TASK PROMPT ▸ From the very first line down to the line containing "def emptied (l", write out the material exactly as it appears, and no more.

SUPPLIED RECORDS ▸
▬▬▬▬▬▬
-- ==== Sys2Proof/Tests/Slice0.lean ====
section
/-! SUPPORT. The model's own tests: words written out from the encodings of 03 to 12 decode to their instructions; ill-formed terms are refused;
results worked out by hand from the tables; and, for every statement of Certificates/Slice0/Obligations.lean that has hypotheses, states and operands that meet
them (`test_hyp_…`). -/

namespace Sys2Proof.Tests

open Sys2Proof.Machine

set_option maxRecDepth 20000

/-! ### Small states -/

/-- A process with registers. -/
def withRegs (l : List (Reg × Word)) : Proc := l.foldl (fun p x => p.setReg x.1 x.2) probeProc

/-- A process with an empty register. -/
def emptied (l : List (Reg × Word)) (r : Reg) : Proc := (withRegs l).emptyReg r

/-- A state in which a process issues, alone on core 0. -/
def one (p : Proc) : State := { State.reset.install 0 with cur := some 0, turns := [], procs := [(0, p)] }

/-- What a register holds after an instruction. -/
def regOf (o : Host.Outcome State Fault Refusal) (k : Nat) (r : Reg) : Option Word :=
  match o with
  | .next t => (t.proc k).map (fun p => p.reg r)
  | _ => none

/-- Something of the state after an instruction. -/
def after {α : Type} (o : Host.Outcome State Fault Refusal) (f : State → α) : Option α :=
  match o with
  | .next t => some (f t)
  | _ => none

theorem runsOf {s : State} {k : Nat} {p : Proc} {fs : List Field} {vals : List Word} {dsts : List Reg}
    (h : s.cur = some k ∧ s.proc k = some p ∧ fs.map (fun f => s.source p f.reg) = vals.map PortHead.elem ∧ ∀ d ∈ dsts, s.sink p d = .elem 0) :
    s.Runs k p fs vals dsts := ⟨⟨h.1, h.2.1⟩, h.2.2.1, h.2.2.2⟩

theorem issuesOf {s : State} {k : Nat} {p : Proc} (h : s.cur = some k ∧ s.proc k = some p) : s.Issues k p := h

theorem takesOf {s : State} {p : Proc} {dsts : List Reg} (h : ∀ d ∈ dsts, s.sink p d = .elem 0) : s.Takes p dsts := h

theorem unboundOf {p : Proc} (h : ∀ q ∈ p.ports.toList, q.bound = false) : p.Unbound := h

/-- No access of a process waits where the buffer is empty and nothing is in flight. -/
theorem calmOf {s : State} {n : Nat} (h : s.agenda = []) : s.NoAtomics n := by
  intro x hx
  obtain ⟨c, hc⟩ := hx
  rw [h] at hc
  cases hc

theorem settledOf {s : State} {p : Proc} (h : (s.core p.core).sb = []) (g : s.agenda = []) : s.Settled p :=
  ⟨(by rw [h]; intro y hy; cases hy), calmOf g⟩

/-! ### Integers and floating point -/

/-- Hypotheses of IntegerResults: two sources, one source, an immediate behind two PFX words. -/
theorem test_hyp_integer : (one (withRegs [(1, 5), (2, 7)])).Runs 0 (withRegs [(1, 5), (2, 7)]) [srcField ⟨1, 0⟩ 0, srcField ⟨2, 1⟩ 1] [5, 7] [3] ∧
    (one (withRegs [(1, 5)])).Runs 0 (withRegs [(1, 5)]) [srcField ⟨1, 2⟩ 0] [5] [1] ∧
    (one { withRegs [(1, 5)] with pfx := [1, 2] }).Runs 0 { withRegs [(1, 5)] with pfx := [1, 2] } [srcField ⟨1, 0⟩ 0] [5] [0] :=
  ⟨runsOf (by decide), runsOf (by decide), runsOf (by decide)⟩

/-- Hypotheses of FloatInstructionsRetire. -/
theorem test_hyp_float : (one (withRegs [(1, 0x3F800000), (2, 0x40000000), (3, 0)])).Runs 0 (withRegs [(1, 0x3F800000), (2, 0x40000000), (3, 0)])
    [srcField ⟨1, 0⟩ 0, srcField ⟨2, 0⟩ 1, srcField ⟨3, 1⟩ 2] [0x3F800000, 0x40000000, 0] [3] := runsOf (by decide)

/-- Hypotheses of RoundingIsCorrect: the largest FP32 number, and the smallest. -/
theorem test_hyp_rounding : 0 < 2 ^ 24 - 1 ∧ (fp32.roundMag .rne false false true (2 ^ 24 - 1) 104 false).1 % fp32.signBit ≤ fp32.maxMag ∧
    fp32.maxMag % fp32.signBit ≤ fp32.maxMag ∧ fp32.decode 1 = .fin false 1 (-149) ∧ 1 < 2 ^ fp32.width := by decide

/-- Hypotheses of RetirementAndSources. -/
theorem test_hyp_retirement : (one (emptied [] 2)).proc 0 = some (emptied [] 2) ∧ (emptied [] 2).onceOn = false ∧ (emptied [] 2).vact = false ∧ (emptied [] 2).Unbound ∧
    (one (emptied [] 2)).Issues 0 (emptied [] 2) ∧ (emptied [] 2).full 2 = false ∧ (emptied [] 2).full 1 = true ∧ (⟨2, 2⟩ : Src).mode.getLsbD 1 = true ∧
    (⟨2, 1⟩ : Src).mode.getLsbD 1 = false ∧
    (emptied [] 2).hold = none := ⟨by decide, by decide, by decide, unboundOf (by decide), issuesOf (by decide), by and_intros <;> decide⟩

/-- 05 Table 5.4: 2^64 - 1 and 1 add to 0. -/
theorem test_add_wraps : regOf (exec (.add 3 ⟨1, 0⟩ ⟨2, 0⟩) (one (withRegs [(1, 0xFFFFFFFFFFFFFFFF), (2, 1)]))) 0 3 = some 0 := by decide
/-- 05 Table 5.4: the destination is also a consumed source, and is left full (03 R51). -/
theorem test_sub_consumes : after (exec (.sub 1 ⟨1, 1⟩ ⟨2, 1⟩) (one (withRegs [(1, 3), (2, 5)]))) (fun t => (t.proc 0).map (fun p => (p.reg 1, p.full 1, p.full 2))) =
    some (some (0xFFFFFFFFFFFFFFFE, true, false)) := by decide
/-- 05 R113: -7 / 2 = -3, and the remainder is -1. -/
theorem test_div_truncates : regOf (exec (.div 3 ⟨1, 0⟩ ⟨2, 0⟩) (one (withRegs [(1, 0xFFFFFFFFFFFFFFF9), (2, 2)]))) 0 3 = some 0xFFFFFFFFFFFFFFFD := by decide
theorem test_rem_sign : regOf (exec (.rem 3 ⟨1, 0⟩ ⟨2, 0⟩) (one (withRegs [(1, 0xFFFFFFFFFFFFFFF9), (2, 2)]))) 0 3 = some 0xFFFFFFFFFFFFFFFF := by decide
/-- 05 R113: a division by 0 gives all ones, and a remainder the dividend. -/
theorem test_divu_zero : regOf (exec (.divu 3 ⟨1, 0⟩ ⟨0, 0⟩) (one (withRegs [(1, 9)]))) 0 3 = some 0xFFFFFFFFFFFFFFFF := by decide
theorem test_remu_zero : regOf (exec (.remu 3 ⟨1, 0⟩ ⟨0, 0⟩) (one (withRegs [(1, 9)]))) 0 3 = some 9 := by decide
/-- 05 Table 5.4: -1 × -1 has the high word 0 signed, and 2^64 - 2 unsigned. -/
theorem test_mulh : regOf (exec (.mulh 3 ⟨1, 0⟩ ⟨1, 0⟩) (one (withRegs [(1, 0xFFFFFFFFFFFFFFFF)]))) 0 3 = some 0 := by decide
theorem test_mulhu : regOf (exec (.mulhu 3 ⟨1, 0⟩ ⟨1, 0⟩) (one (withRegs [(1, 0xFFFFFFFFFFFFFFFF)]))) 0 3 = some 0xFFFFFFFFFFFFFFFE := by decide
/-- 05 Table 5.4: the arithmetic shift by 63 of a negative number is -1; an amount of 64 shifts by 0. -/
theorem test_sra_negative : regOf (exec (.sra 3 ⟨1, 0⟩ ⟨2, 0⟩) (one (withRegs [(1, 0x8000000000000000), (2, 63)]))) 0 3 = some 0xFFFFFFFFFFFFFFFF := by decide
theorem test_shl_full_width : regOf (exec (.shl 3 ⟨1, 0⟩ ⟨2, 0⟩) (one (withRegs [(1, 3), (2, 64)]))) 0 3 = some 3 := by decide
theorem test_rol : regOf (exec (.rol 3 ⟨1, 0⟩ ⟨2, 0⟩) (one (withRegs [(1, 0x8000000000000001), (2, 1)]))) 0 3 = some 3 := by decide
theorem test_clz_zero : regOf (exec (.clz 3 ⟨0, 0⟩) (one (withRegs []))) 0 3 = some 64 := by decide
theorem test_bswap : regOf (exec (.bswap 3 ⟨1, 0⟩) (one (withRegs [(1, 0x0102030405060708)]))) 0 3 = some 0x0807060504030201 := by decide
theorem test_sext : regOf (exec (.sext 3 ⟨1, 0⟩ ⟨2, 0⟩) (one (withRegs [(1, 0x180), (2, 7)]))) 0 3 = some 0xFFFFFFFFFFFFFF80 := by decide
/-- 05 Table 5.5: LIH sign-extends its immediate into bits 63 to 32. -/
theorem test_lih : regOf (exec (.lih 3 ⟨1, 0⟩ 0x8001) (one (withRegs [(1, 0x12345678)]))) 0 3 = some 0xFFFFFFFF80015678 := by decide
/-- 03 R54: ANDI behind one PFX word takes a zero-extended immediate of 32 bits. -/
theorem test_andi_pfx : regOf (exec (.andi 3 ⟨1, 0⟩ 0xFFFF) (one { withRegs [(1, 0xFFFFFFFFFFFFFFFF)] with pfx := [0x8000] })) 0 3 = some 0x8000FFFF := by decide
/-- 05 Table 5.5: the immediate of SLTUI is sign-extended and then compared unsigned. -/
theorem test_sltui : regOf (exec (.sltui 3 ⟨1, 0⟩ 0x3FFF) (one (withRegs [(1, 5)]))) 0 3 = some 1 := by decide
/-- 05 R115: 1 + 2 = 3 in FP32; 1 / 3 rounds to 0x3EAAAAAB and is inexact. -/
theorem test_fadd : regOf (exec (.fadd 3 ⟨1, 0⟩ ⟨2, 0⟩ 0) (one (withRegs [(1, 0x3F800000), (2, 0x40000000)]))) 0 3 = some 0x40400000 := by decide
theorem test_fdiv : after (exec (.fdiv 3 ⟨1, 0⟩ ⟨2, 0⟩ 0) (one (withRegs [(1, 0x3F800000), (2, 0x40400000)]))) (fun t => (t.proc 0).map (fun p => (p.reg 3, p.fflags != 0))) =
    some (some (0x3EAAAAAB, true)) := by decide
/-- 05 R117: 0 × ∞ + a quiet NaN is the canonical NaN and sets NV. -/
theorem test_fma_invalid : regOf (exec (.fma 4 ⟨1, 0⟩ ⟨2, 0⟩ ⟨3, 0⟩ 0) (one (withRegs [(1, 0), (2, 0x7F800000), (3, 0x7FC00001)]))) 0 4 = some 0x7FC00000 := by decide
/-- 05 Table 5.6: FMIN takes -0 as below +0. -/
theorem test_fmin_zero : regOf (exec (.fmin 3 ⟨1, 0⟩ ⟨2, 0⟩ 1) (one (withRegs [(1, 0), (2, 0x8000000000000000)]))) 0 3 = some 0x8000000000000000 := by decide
▬▬▬▬▬▬
RESULT OF THE EXERCISE ▸
-- ==== Sys2Proof/Tests/Slice0.lean ====
section
/-! SUPPORT. The model's own tests: words written out from the encodings of 03 to 12 decode to their instructions; ill-formed terms are refused;
results worked out by hand from the tables; and, for every statement of Certificates/Slice0/Obligations.lean that has hypotheses, states and operands that meet
them (`test_hyp_…`). -/

namespace Sys2Proof.Tests

open Sys2Proof.Machine

set_option maxRecDepth 20000

/-! ### Small states -/

/-- A process with registers. -/
def withRegs (l : List (Reg × Word)) : Proc := l.foldl (fun p x => p.setReg x.1 x.2) probeProc

/-- A process with an empty register. -/
def emptied (l : List (Reg × Word)) (r : Reg) : Proc := (withRegs l).emptyReg r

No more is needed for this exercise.